* Problem
All lines from the opening of the entries below through the line containing "def dev : T Dev := do return (← get).d" must be output exactly as they appear, with no other lines.

Saved entries:
◆ ◆ ◆ ◆

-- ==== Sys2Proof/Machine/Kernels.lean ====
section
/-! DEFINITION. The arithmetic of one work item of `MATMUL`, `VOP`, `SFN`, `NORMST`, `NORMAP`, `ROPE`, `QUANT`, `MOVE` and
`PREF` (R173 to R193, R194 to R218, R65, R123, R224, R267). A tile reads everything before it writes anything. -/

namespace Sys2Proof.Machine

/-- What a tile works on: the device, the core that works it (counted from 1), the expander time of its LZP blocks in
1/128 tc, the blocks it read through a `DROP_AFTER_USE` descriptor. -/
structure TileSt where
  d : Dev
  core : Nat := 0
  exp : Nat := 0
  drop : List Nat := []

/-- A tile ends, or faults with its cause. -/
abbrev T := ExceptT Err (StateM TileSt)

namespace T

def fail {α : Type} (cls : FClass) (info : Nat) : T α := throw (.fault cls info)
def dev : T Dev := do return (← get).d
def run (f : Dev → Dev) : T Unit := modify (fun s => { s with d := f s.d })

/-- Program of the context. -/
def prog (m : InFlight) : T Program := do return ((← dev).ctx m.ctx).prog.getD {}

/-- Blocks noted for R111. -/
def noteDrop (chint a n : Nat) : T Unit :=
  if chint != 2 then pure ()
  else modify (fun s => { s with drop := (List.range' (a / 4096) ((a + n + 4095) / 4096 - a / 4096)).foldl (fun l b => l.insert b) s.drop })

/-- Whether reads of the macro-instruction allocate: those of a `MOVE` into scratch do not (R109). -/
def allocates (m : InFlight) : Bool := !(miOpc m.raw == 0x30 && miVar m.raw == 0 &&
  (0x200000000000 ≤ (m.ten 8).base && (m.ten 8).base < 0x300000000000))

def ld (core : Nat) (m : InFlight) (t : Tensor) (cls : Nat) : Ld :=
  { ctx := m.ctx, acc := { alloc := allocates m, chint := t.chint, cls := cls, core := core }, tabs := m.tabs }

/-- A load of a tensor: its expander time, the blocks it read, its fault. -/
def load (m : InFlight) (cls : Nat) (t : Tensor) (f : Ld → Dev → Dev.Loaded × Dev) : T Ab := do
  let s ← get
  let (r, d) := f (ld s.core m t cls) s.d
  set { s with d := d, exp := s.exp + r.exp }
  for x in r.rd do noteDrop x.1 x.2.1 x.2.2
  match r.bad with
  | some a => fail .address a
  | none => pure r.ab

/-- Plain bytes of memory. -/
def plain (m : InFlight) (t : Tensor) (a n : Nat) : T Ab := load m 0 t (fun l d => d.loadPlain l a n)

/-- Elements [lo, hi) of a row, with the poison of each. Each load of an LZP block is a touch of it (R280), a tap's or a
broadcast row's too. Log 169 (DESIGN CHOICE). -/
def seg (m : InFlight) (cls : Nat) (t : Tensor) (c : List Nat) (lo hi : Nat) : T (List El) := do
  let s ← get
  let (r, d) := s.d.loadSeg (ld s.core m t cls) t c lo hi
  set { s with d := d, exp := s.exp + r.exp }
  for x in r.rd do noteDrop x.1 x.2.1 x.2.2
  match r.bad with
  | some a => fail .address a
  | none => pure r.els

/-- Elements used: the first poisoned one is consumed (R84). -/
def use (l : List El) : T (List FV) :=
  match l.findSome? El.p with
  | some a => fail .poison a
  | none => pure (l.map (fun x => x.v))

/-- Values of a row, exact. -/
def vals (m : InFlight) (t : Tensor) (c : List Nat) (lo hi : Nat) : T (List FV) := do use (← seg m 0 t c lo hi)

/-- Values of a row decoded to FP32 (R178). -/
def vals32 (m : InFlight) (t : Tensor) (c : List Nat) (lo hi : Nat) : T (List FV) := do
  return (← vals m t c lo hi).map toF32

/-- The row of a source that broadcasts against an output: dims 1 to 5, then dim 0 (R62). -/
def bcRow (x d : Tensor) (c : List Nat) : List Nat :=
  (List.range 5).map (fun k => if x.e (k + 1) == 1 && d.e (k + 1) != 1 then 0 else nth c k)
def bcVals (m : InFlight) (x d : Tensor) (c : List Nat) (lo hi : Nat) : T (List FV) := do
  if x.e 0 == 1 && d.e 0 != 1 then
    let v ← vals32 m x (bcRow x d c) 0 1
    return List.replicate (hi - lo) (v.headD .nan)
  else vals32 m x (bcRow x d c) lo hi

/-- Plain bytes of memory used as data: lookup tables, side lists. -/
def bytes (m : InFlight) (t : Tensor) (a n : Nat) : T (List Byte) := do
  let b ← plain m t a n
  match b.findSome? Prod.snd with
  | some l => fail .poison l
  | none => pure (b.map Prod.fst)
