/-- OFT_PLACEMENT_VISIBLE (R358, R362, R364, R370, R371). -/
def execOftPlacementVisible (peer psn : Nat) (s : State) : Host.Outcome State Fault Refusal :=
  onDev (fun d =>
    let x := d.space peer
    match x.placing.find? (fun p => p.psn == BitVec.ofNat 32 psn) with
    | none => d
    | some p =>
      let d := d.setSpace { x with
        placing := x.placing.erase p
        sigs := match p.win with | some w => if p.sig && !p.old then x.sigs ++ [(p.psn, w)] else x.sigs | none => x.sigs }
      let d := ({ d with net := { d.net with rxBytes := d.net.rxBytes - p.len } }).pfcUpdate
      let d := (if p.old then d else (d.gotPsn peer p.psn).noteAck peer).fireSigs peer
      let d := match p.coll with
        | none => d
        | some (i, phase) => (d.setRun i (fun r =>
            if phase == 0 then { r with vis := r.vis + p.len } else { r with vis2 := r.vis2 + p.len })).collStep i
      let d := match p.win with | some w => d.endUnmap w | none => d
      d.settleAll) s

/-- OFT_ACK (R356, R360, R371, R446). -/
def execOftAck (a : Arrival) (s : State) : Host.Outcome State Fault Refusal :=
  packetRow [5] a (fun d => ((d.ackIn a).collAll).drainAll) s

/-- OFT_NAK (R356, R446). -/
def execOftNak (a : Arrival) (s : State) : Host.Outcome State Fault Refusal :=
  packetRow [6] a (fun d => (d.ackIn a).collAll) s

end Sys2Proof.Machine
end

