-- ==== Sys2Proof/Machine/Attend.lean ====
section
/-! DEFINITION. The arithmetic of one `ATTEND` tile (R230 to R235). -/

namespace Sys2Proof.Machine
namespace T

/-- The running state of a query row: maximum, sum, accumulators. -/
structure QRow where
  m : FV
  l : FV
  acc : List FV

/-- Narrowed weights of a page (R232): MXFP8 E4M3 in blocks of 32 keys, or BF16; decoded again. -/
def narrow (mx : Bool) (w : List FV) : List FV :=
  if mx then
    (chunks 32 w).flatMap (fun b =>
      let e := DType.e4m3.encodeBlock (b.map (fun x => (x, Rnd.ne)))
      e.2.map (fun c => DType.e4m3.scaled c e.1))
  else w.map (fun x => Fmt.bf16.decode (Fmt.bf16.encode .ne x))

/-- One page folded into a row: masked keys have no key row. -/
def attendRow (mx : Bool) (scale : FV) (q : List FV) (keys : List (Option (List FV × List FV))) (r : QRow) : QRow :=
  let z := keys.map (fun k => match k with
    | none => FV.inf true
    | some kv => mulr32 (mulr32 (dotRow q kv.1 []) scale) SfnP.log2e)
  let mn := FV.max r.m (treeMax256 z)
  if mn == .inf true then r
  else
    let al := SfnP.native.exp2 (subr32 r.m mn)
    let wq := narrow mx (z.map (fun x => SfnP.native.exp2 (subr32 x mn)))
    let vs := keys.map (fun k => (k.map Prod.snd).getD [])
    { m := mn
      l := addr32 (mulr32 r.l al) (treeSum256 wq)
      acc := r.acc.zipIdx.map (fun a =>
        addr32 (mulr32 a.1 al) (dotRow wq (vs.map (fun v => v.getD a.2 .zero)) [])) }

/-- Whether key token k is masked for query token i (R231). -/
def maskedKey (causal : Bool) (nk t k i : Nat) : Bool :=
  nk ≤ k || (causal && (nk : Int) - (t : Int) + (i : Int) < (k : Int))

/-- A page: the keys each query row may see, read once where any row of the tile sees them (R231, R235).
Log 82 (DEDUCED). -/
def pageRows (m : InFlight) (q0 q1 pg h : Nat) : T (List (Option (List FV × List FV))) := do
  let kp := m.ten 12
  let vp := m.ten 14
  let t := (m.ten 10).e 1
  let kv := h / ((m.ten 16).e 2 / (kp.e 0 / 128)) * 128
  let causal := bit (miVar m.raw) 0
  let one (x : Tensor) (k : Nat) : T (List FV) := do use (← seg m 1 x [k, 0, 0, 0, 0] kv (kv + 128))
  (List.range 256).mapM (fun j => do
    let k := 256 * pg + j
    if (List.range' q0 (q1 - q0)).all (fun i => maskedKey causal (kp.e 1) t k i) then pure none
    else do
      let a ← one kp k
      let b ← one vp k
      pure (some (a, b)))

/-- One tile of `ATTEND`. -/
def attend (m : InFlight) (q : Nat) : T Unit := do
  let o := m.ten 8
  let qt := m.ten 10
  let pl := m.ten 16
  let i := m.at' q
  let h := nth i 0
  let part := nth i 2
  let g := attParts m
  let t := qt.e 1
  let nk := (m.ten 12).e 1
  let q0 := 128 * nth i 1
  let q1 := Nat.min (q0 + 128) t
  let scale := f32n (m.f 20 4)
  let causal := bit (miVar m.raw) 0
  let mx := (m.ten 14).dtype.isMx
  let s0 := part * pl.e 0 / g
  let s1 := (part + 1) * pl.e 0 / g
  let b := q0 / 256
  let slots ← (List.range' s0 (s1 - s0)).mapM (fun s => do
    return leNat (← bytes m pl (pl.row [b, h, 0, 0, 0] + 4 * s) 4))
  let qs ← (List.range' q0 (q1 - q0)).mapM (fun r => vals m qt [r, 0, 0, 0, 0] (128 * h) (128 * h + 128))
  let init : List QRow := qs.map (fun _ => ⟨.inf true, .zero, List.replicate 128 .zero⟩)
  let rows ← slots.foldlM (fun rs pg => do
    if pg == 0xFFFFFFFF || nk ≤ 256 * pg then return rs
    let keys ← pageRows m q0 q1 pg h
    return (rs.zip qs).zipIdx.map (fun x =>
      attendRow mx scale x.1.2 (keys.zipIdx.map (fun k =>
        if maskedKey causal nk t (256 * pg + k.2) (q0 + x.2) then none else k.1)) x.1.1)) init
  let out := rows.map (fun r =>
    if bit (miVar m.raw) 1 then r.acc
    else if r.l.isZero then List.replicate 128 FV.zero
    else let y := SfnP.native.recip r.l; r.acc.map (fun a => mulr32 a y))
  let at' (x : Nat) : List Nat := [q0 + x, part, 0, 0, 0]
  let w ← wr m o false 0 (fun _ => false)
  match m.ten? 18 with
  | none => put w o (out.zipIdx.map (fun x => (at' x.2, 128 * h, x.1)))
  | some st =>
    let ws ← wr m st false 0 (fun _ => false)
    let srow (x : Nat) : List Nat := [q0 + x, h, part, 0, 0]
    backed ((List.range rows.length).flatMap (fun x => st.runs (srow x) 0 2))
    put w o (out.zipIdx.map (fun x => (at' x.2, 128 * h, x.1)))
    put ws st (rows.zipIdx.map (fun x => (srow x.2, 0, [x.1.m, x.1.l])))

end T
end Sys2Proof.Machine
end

◆ ◆ ◆ ◆

* Exercise result
-- ==== Sys2Proof/Machine/Kernels.lean ====
section
/-! DEFINITION. The arithmetic of one work item of `MATMUL`, `VOP`, `SFN`, `NORMST`, `NORMAP`, `ROPE`, `QUANT`, `MOVE` and
`PREF` (R173 to R193, R194 to R218, R65, R123, R224, R267). A tile reads everything before it writes anything. -/

namespace Sys2Proof.Machine

/-- What a tile works on: the device, the core that works it (counted from 1), the expander time of its LZP blocks in
1/128 tc, the blocks it read through a `DROP_AFTER_USE` descriptor. -/
structure TileSt where
  d : Dev
  core : Nat := 0
  exp : Nat := 0
  drop : List Nat := []

/-- A tile ends, or faults with its cause. -/
abbrev T := ExceptT Err (StateM TileSt)

namespace T

def fail {α : Type} (cls : FClass) (info : Nat) : T α := throw (.fault cls info)
def dev : T Dev := do return (← get).d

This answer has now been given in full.